Да, ждать еще чего-то теперь бессмысленно, нет на это уже ни времени, ни душевных сил. Просто – заканчивается и эта, казавшаяся когда-то длинной, дорога, все опять отплывает в прошлое. Не стоит обманывать себя: личного бессмертия не существует, и там, дальше, – пустота, забвение, ничто. Чудес не бывает, а потому нужно лучше приготовиться к неизбежному.
Колокол собора в парковой тишине прозвучал неожиданно густо, напряженно. Однако старик не поторопился на его тягучий призыв. К чему теперь суетиться и спешить? Куда приятней вот так, не открывая глаз, сидеть на поваленном бурей древнем стволе – таком же крепком когда-то, как он сам.

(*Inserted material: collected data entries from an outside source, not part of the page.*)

-- ==== Sys2Proof/Machine/Start.lean ====
section
/-! DEFINITION. The start of a segment gang: the reads, credits and tokens of every descriptor opcode (R144, R155, R157, R161, R258). -/

namespace Sys2Proof.Machine

/-! ## Reads and time -/

/-- The parts of a segment's data to be read: rack address, length, place. -/
def State.segReads (s : State) (c : CoreIx) (t : TaskIx) (o : Nat) (anch : Bool) (b : List Byte) (g : Seg) :
    List (Nat × Nat × Nat) :=
  match o with
  | 0x40 =>
    let d := streamD b
    (d.ins g anch).map fun r => (s.locAddr c t d.src + r.1, r.2.1, r.2.2)
  | 0x70 => [(s.locAddr c t (locAt b 0) + g.off, g.len, 0)]
  | 0x72 =>
    (s.locAddr c t (locAt b 0) + g.off, g.len, 0) ::
      (if bit (fieldAt b 32 1) 0 && g.off + g.len == fieldAt b 16 4 then [(s.locAddr c t (locAt b 24), 32, g.len)] else [])
  | 0x71 => []
  | _ =>
    let d := sparseD b
    let w := d.cut o b g
    [(s.locAddr c t d.src + w.src.1, w.src.2, 0), (s.locAddr c t d.aux + w.aux.1, w.aux.2, w.src.2)].filter fun r => r.2.1 != 0

/-- How long a segment occupies its core's stream port, 512 bytes per cycle of 1.7 GHz each way, or its own engine (R211 to R215, Table
CMD-18), in seventeenths of a ns. -/
def segTime (o : Nat) (b : List Byte) (g : Seg) (n : Nat) : Nat :=
  let w := (sparseD b).cut o b g
  10 * (match o with
    | 0x51 => ceilDiv w.src.2 256
    | 0x52 => ceilDiv w.dst.2 512
    | 0x50 => fieldAt b 24 4
    | 0x72 => ceilDiv g.len 4
    | 0x71 => 0
    | _ => ceilDiv n 512)

/-- A segment starts moving: it takes the stream port when that comes free, and cannot end before its time is over (Table CMD-18). -/
def State.occupy (s : State) (c : CoreIx) (g : SlotIx) (o : Nat) (d : List Byte) (seg : Seg) (n : Nat) : State :=
  let t := segTime o d seg n
  if o = 0x72 then s.modGang c g fun x => { x with ready := 17 * s.now + t }
  else
    let fin := max (17 * s.now) (s.core c).port + t
    (s.modCore c fun k => { k with port := fin }).modGang c g fun x => { x with ready := fin }

/-- A gang that awaits nothing has started. -/
def State.startIdle (s : State) (c : CoreIx) (g : SlotIx) : State :=
  s.modGang c g fun x => { x with started := true, await := 0 }

/-- An archive fetch starts (R258): the descriptor's folios are wanted once, and the segment awaits its `n` source bytes, less those
that came before it started. -/
def State.startFetch (s : State) (c : CoreIx) (g : SlotIx) (x : Gang) (di : Nat) (d : Desc) (n : Nat) (sh : ShardEntry)
    (shard off : Nat) : State :=
  let fd := streamD d.bytes
  let s1 := (s.modGang c g fun y => { y with started := true, await := n }).landKept
    { core := c, task := x.task, cmd := x.cmd, desc := di } shard sh.w (x.index - d.first)
  if d.asked then s1
  else
    let last := min (off + fd.len) (sh.count * sh.w)
    let all := foliosOf sh.w off (last - off)
    let first := match s.ctx? fd.ctx with
      | some k => k.mcSegs
      | none => 0
    let s2 := s1.modTask c x.task fun k =>
      k.modCmd x.cmd fun y => y.modDesc di fun z => { z with asked := true, mcBase := first }
    let s3 := if fd.mcast then s2.modCtx fd.ctx fun k => { k with mcSegs := k.mcSegs + d.segs } else s2
    { s3 with intk := { s3.intk with want := s3.intk.want ++
        [{ core := c, task := x.task, cmd := x.cmd, desc := di, ctx := fd.ctx, shard := shard, first := all.1, count := all.2 }] } }

/-- The credits a segment needs to start: none, those of one write, or one of its context's for each of `n` multicast targets. -/
inductive Need where
  | nothing
  | write (addr len : Nat) (ctx : BitVec 16) (vc : Nat) (reduce : Bool) (rope : BitVec 12)
  | copies (ctx : BitVec 16) (n : Nat)
  deriving DecidableEq, Repr

/-- The shard and the offset in it that a segment fetches, when its source is the archive window and it asks for bytes that are there:
a fetch past the shard's end is answered absent, segment by segment (R256). -/
def State.fetchOf (s : State) (c : CoreIx) (t : TaskIx) (d : Desc) (seg : Seg) : Option (ShardEntry × Nat × Nat) :=
  let f := streamD d.bytes
  let src := s.locAddr c t f.src
  let off := bits src 0 40
  let sp := f.fetchSpan seg
  match s.image.shards[bits src 40 16]? with
  | some sh =>
    if addrRange src == 4 && !sh.ret && decide (off + sp.1 + sp.2 ≤ sh.count * sh.w) then some (sh, bits src 40 16, off) else none
  | none => none

/-- What a segment needs (R157, R231, R257, R273): a multicast fetch's credits are the target routers', a read of the archive that will
be answered absent needs none, and opcodes whose descriptor names no context use context 0 (log entry 9). -/
def State.segNeed (s : State) (c : CoreIx) (x : Gang) (o : Nat) (d : Desc) (seg : Seg) (anch : Bool) : Need :=
  match o with
  | 0x40 =>
    let f := streamD d.bytes
    let out := f.outs seg anch
    let dst := s.locAddr c x.task f.dst + (match out.head? with
      | some r => r.2.1
      | none => 0)
    let archive : Bool := addrRange (s.locAddr c x.task f.src) == 4
    if archive && (f.mcast || (s.fetchOf c x.task d seg).isNone) then .nothing
    else if f.mcast then
      let (x0, x1, y0, y1) := rectBounds f.rect
      .copies f.ctx (s.mcastTargets x0 x1 y0 y1 f.cmask).length
    else .write dst (out.map fun r => r.2.2).sum f.ctx f.vc (f.op == 1) f.rope
  | 0x60 => .nothing
  | 0x73 => .nothing
  | _ =>
    match ((s.segDests c x.task o false d.bytes seg).filter fun r => r.2 != 0).head? with
    | some r => .write r.1 r.2 0 3 false 0
    | none => .nothing

/-- The credits that a segment needs are held (R157, R389). -/
def State.needHeld (s : State) (c : CoreIx) : Need → Bool
  | .nothing => true
  | .write a n ctx _ _ _ => s.creditsHeld c a n ctx
  | .copies ctx n => match s.ctx? ctx with
    | some k => decide (n ≤ k.held)
    | none => true

/-- The tokens that a segment needs are there (R399). -/
def State.needShaped (s : State) (c : CoreIx) : Need → Bool
  | .write a _ ctx vc red rope => s.tokensUp c a ctx vc red rope
  | _ => true

/-- What a starting segment spends. -/
def State.payNeed (s : State) (c : CoreIx) : Need → State
  | .nothing => s
  | .write a n ctx vc red rope => s.spend c a n ctx vc red rope
  | .copies ctx n => s.modCtx ctx fun k => { k with held := k.held - n }

/-- A STREAM segment whose credits are paid starts: a fetch asks the archive, any other reads its source, and a return sends its own
packets (R157, R257, R263). -/
def State.startStream (s : State) (c : CoreIx) (g : SlotIx) (x : Gang) (di : Nat) (d : Desc) (seg : Seg) (anch : Bool) : State :=
  let f := streamD d.bytes
  match s.fetchOf c x.task d seg with
  | some (sh, shard, off) => s.startFetch c g x di d (f.fetchSpan seg).2 sh shard off
  | none =>
    let s1 := s.startReads c g x.task x.cmd f.ctx (s.segReads c x.task 0x40 anch d.bytes seg)
    if addrRange (s.locAddr c x.task f.src) == 4 then s1
    else
      let out := ((f.outs seg anch).map fun r => r.2.2).sum
      let s2 := s1.occupy c g 0x40 d.bytes seg (max out ((f.ins seg anch).map fun r => r.2.1).sum)
      if !f.mcast && addrRange (s.locAddr c x.task f.dst) == 4 then s2.modGang c g fun y => { y with toSend := 1 } else s2

/-- A segment of another opcode, its credits paid, reads its source. -/
def State.startPlain (s : State) (c : CoreIx) (g : SlotIx) (x : Gang) (o : Nat) (d : Desc) (seg : Seg) : State :=
  (s.startReads c g x.task x.cmd 0 (s.segReads c x.task o false d.bytes seg)).occupy c g o d.bytes seg seg.len

/-- The warden has room for another LEDGER request (R164). -/
def State.ledgerRoom (s : State) : Bool := decide (s.aud.pend.length < 64)

/-- A LEDGER gang starts when the warden has room (R164): the warden takes the input block, and a request without an error
takes the next SEQ (R340, R341). -/
def State.startLedger (s : State) (c : CoreIx) (g : SlotIx) (x : Gang) (m : Cmd) (d : Desc) : State :=
  if !s.ledgerRoom || !s.glb.wardenUp then s
  else
    let a := addrLocal (s.locAddr c x.task (locAt d.bytes 0))
    let n := ledgerLen (s.view a ledgerHead)
    let block := s.view a n
    let bad := s.mem.poisonIn a n
    let size := fieldAt d.bytes 16 4
    let err := s.ledgerErr block bad size
    let r : LedgerReq :=
      { seq := s.aud.seq, err := BitVec.ofNat 8 err, core := c, task := x.task, cmd := x.cmd, slot := g, block := block, bad := bad
        buf := BitVec.ofNat 64 (s.locAddr c x.task (locAt d.bytes 8)), size := size, pnum := m.pnum }
    let s1 := (s.modGang c g fun y => { y with started := true, await := 1 }).fresh n
    { s1 with aud := { s1.aud with pend := s1.aud.pend ++ [r], seq := if err = 0 then bump s1.aud.seq else s1.aud.seq } }

/-- A COLL gang starts: the core has issued the collective, and what it reads is read, its tables first (R286, R299). The first
segment of a descriptor carries the collective; the others have nothing to do (log entry 9). -/
def State.startColl (s : State) (c : CoreIx) (g : SlotIx) (x : Gang) (m : Cmd) (di : Nat) (d : Desc) : State :=
  let k := collD d.bytes
  match s.collGroup k.group with
  | none => s
  | some e =>
    if x.index ≠ d.first then s.startIdle c g
    else
      let ds := m.descs.map fun z => collD z.bytes
      let lead := fusedLead ds di
      let rank := s.rankOf e c
      let base := (((ds.take di).drop lead).map CollD.blockUnits).sum
      let reads := if k.expert then s.tableReads c x.task k e 0 [] else s.collReads c x.task k e rank [] []
      let s1 := s.collStartReads c g x.task x.cmd k.ctx reads
      ((s1.noteIssue c x.task x.cmd lead k.group).addRun
        { group := k.group, core := c, slot := g, task := x.task, cmd := x.cmd, idx := di - lead
          lead := (match m.descs[lead]? with
            | some z => z.first
            | none => 0)
          nth := 0, at_ := s.now, desc := d.bytes, sized := k.kind != 4, base := base, units := k.blockUnits
          wants := if k.kind = 6 then [] else s.collWants k e rank base [] }).sizeRuns

/-- The conditions a gang's segment meets. -/
def State.segBad (s : State) (c : CoreIx) (x : Gang) (m : Cmd) (di : Nat) (d : Desc) (seg : Seg) : List Bad :=
  if d.poison then [{ code := 0x10 }]
  else
    match wOpc m.word with
    | 0x40 => s.streamSegBad c x.task m.anch d.bytes seg
    | 0x60 => s.collBad c x.task d.bytes (fusedWith (m.descs.map fun z => collD z.bytes) di)
    | 0x70 => s.cairnBad c x.task d.bytes seg
    | 0x71 => s.ccloseBad c x.task d.bytes
    | 0x72 => s.shaBad c x.task d.bytes seg
    | 0x73 => s.ledgerBad c x.task d.bytes
    | o => s.sparseBad c x.task o d.bytes seg

/-- A gang's segment starts, waits for its credits and tokens, or is refused (R155, R157, R173). -/
def State.startGang (s : State) (c : CoreIx) (g : SlotIx) (x : Gang) (m : Cmd) (di : Nat) (d : Desc) : State :=
  let o := wOpc m.word
  let seg := gangSeg o d x.index
  match lowest (s.segBad c x m di d seg) with
  | some b => s.refuseSeg c g x.task b (if d.poison then [] else s.segDests c x.task o m.anch d.bytes seg)
  | none =>
    let need := s.segNeed c x o d seg m.anch
    if !s.needHeld c need || !s.needShaped c need then s
    else
      let s1 := s.payNeed c need
      match o with
      | 0x40 => s1.startStream c g x di d seg m.anch
      | 0x60 => s1.startColl c g x m di d
      | 0x73 => s1.startLedger c g x m d
      | _ => s1.startPlain c g x o d seg

/-- The command, the descriptor and the segment that a gang which has not started waits to begin, once they are set up; a fused
collective waits for its whole list (R144, R161). -/
def State.readySeg (s : State) (c : CoreIx) (x : Gang) : Option (Cmd × Nat × Desc) :=
  if x.started then none
  else
    ((s.task c x.task).cmd? x.cmd).bind fun m => (m.descFor x.index).bind fun p =>
      if decide (s.now < p.2.ready) || (wOpc m.word == 0x60 && m.toSet != 0) then none else some (m, p.1, p.2)

/-- SEGMENT_START: the gang's segment starts once its descriptor is set up, its checks pass and its credits and tokens
allow; a fused collective waits for its whole list (R144, R155, R157, R161). The reads of its own scratchpad may meet errors (R239,
R240). -/
def execSegmentStart (c : CoreIx) (g : SlotIx × List EccErr) (s : State) : Host.Outcome State Fault Refusal :=
  .next (match (s.core c).gang? g.1 with
    | none => s
    | some x =>
      match s.readySeg c x with
      | none => s
      | some (m, di, d) => (s.scratchErrors c g.2).startGang c g.1 x m di d)

end Sys2Proof.Machine
end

Руки его, обтянутые сухой и желтой, в бурых крапинах, кожей, чуть подрагивали на остро выпирающих под сутаной коленях. Казалось, он просто уснул, разомлев под нещедрым теплом догоравшего светила, и одни только губы еще продолжали в дремоте шептать вливающиеся в бормотание увядающей листвы, не слышные никому слова.
Он просто сидел, отдыхая и ни о чем больше не тревожась.
2.
Ну не смешно ли: заканчивать очередное земное существование свое настоятелем собора, названного в честь тебя самого?! Это, наверное, самая долгая и смешная шутка, которую может подгадать бессмертному его судьба. Это – истинная шутка, потому что понятна она только тебе, уж этой-то шутке ты будешь улыбаться и после, всегда.
Кто бы мог подумать: и через тринадцать веков, промелькнувших как день, вспоминать, усмехаясь, давно перезабытое всеми!
3.
Оно отвергает меня, как все прежние, и в то же время цепляется за меня всей своей животной силой. Унизительно мучают друг друга сейчас разум мой и старая, изжитая плоть: приступами наваливается и давит обоих глухота, кружится голова и болит везде, болит нескончаемо. Мы оба страдаем – каждый по своему… – так не лучше ли прекратить эту пытку, расстаться нам навсегда? В конце концов, все равно ведь придется перенести еще не одну смерть, все в той же рабской стране. Вновь измучившись, словно отравленная крыса в тесной и темной норе.
Мы, струльдбруги, выбирая самую сильную, активную, но и самую алчную плоть себе, никак не можем принять в расчет, что сила ее уйдет со временем и останется одна только алчь. Хорошо, если, как в юности, все еще алчешь ты знаний, наук и совершенства. Куда хуже, если это – всего лишь обычная животная алчь дряхлеющей, но цепкой и жадной плоти.
Человек, конечно, способен к разуму, но, увы, не всегда разум этот достается самым достойным, таких на Земле немного, может быть, – всего один на тысячу. И подозреваю я, что соотношение это не изменится уже никогда: годы идут, мелькают эпохи, но животная суть всё так же сильна в похотливых и вечно голодных еху – ныне, присно и во веки веков! Сколько бы ни пытались мы вновь и вновь исправить хоть кого-то из них, сколько бы сил ни прилагали к тому, чтобы изменить род человеческий к лучшему, – не изменится ничего, никогда.
Да, тринадцать веков назад я принес мир и успокоение здешним неласковым, диким землям, именно я подарил этим людям хоть какой-то покой и порядок, дал им то, чего так не хватало безумным – крепкую религию и новую веру. Я сделал так, чтоб не корежился род их в тупых и бессмысленных распрях. Чтобы не меч и огонь, а доброе слово и осмысленная речь вели их дальше, спасая от крови и жестокосердия. И ведь даже ненавидевшие поначалу меня друиды стали тогда помогать мне в этом! Все считали меня простым уладским пастухом (а в святые зачислили и собор возвели потом, много позже). Я действительно дарил им мир. Но ненадолго, как оказалось. Еху, в массе своей, просто не способны жить мирно.